Tank wash here has 2 on day shift and 2 on 2nd shift. The two on 2nd shift are there til 12:00 midnight. It all depends on how the freight runs. Many loads don’t start rolling until the afternoon. That is when 2nd shift becomes busier.
Water usage a concern?: We try to reduce water usage, because water disposal is the larger issue. Our sanitation and disposal is quite expensive. We also have a heel program in place, which helps the environment. Before we begin cleaning, we capture any residue or "heel" of chemicals that might be left in the tank. Plus, there is an oil/water separator. This helps reduce the amount of waste that actually goes into the sewer.
Your Main Customer?: L’Oréal is less than a mile away. The L’Oréal business cycle determines when we are busiest. Every other tank wash facility in this area is located across the river in Cincinnati...actually 15 miles north of Cincinnati at the top end of the 275 loop. Drivers do not want to fight the traffic to get down here from Cincinnati and across the river. We’re convenient for everyone on this side of the river. We do a good job.
Best Part of the Job?: Payday. After you do a job 17 years, very few things come up that I haven't seen or done before. Having this job down makes it nice because I don't have to worry about too much.

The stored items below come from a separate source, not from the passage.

def amoCode : AmoOp → BitVec 4
  | .swap => 0 | .add => 1 | .and => 2 | .or => 3 | .xor => 4 | .min => 5 | .max => 6 | .minu => 7 | .maxu => 8

/-- R170: fadd32 needs sz 10b and fadd64 needs sz 11b. -/
def redOf (c : BitVec 4) (dw : Bool) : Option RedOp :=
  match c.toNat with
  | 0 => some .add
  | 1 => if dw then none else some .fadd32
  | 2 => if dw then some .fadd64 else none
  | 3 => some .min | 4 => some .max | 5 => some .or
  | _ => none

def redCode : RedOp → BitVec 4
  | .add => 0 | .fadd32 => 1 | .fadd64 => 2 | .min => 3 | .max => 4 | .or => 5

/-- R222. -/
def sscOf (c : BitVec 3) : Option SscOp :=
  match c.toNat with
  | 0 => some .store | 1 => some .add | 2 => some .fadd | 3 => some .min | 4 => some .max | 5 => some .or
  | _ => none

def sscCode : SscOp → BitVec 3
  | .store => 0 | .add => 1 | .fadd => 2 | .min => 3 | .max => 4 | .or => 5

/-! ## Short words (R145 to R148, R166 to R171) -/

/-- Field [lo + n - 1 : lo] of a word. -/
abbrev fld (w : BitVec 32) (lo n : Nat) : BitVec n := w.extractLsb' lo n

/-- Major 0x01 (R167). -/
def decodeAlu (d a b : Reg) (op : BitVec 6) (aux : BitVec 5) : Dec Instr :=
  match op.toNat with
  | 0 => zero aux (.ok (.add d a b))
  | 1 => zero aux (.ok (.sub d a b))
  | 2 => zero aux (.ok (.and d a b))
  | 3 => zero aux (.ok (.or d a b))
  | 4 => zero aux (.ok (.xor d a b))
  | 5 => zero aux (.ok (.andn d a b))
  | 6 => zero aux (.ok (.shl d a b))
  | 7 => zero aux (.ok (.shr d a b))
  | 8 => zero aux (.ok (.sha d a b))
  | 9 => zero aux (.ok (.rot d a b))
  | 10 => zero aux (.ok (.min d a b))
  | 11 => zero aux (.ok (.max d a b))
  | 12 => zero aux (.ok (.minu d a b))
  | 13 => zero aux (.ok (.maxu d a b))
  | 14 => zero (aux.extractLsb' 4 1) (match condOf (aux.extractLsb' 0 4) with
      | some c => .ok (.cmp c d a b)
      | none => .error .badCond)
  | 15 => .ok (.sel d a b aux)
  | 16 => zero aux (zero b (.ok (.clz d a)))
  | 17 => zero aux (zero b (.ok (.ctz d a)))
  | 18 => zero aux (zero b (.ok (.popc d a)))
  | _ => .error .unassigned

/-- Major 0x0E (R168). -/
def decodeMul (d a b : Reg) (fn : BitVec 11) : Dec Instr :=
  match fn.toNat with
  | 0 => .ok (.mul d a b)
  | 1 => .ok (.mulh d a b)
  | 2 => .ok (.mulhu d a b)
  | 3 => .ok (.div d a b)
  | 4 => .ok (.divu d a b)
  | 5 => .ok (.rem d a b)
  | 6 => .ok (.remu d a b)
  | _ => .error .unassigned

/-- Majors 0x10 to 0x19 (R147): the M format, by the last four bits of the major. -/
def decodeMem (m : BitVec 4) (r a : Reg) (szf ordf : BitVec 2) (imm12 : BitVec 12) : Dec Instr :=
  let sz := szOf szf
  let ord := ordOf ordf
  let sx : Bool := imm12.getLsbD 11
  let imm11 := imm12.extractLsb' 0 11
  let sxOk : Bool := !(sx && szf == 3)
  match m.toNat with
  | 0 => need (ordf == 0 && sxOk) .badSize (.ok (.ldf sz sx r a imm11))
  | 1 => need (ordf == 0) .badSize (.ok (.stf sz r a imm12))
  | 2 => need sxOk .badSize (.ok (.ldp sz sx ord r a imm11))
  | 3 => .ok (.stp sz ord r a imm12)
  | 4 => need sxOk .badSize (.ok (.ldg sz sx ord r a imm11))
  | 5 => .ok (.stg sz ord r a imm12)
  | 6 => need sxOk .badSize (.ok (.ldh sz sx ord r a imm11))
  | 7 => .ok (.sth sz ord r a imm12)
  | 8 => need (szf == 3 && ordf == 0 && !sx) .badSize (.ok (.mfc r a imm11))
  | 9 => need (szf == 3 && ordf == 0) .badSize (.ok (.mtc r a imm12))
  | _ => .error .unassigned

/-- Majors 0x1A to 0x1C (R169, R170): the A format. -/
def decodeAtomic (m : BitVec 6) (d a b : Reg) (szf ordf : BitVec 2) (op : BitVec 4) (h : Bool) (low : BitVec 2) :
    Dec Instr :=
  let dw : Bool := szf == 3
  let ord := ordOf ordf
  need (szf.getLsbD 1) .badSize <| zero low <|
    match m.toNat with
    | 0x1A => need (op == 0) .unassigned (.ok (.cas dw ord h d a b))
    | 0x1B => match amoOf op with
      | some o => .ok (.amo o dw ord h d a b)
      | none => .error .unassigned
    | _ => need (!h) .unassigned <| zero d <|
      match redOf op dw with
      | some o => .ok (.red o dw ord a b)
      | none => .error .unassigned

/-- Major 0x20 (R168, R325). -/
def decodeSup (d a b : Reg) (f : BitVec 3) (c : BitVec 8) : Dec Instr :=
  zero d <| zero a <| zero b <|
    match f.toNat with
    | 0 => .ok (.trap c)
    | 1 => .ok (.scall c)
    | 2 => zero c (.ok .eret)
    | 3 => zero c (.ok .waite)
    | 4 => zero c (.ok .halt)
    | _ => .error .unassigned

Least Favorite Part of the Job?: Tank Entry. It is very cumbersome with a lot of equipment you have to wear but a necessity to make sure the trailers meet our customers’ requirements. When going into a trailer, the air is what we call “supplied air.” We ventilate by pulling outside air in. To do that, we use a system where a compressor supplies filtered air that we breathe. We started using the filtered supplied air a few years back. There is a lot of training involved. Once a year we do annual training and go over scenarios where we have to rescue someone out of a tank. Following the proper safety protocol is crucial for:
1. protecting lives
2. protecting customers
It is definitely time consuming to do it the right way, but that's the only way we're going to do it.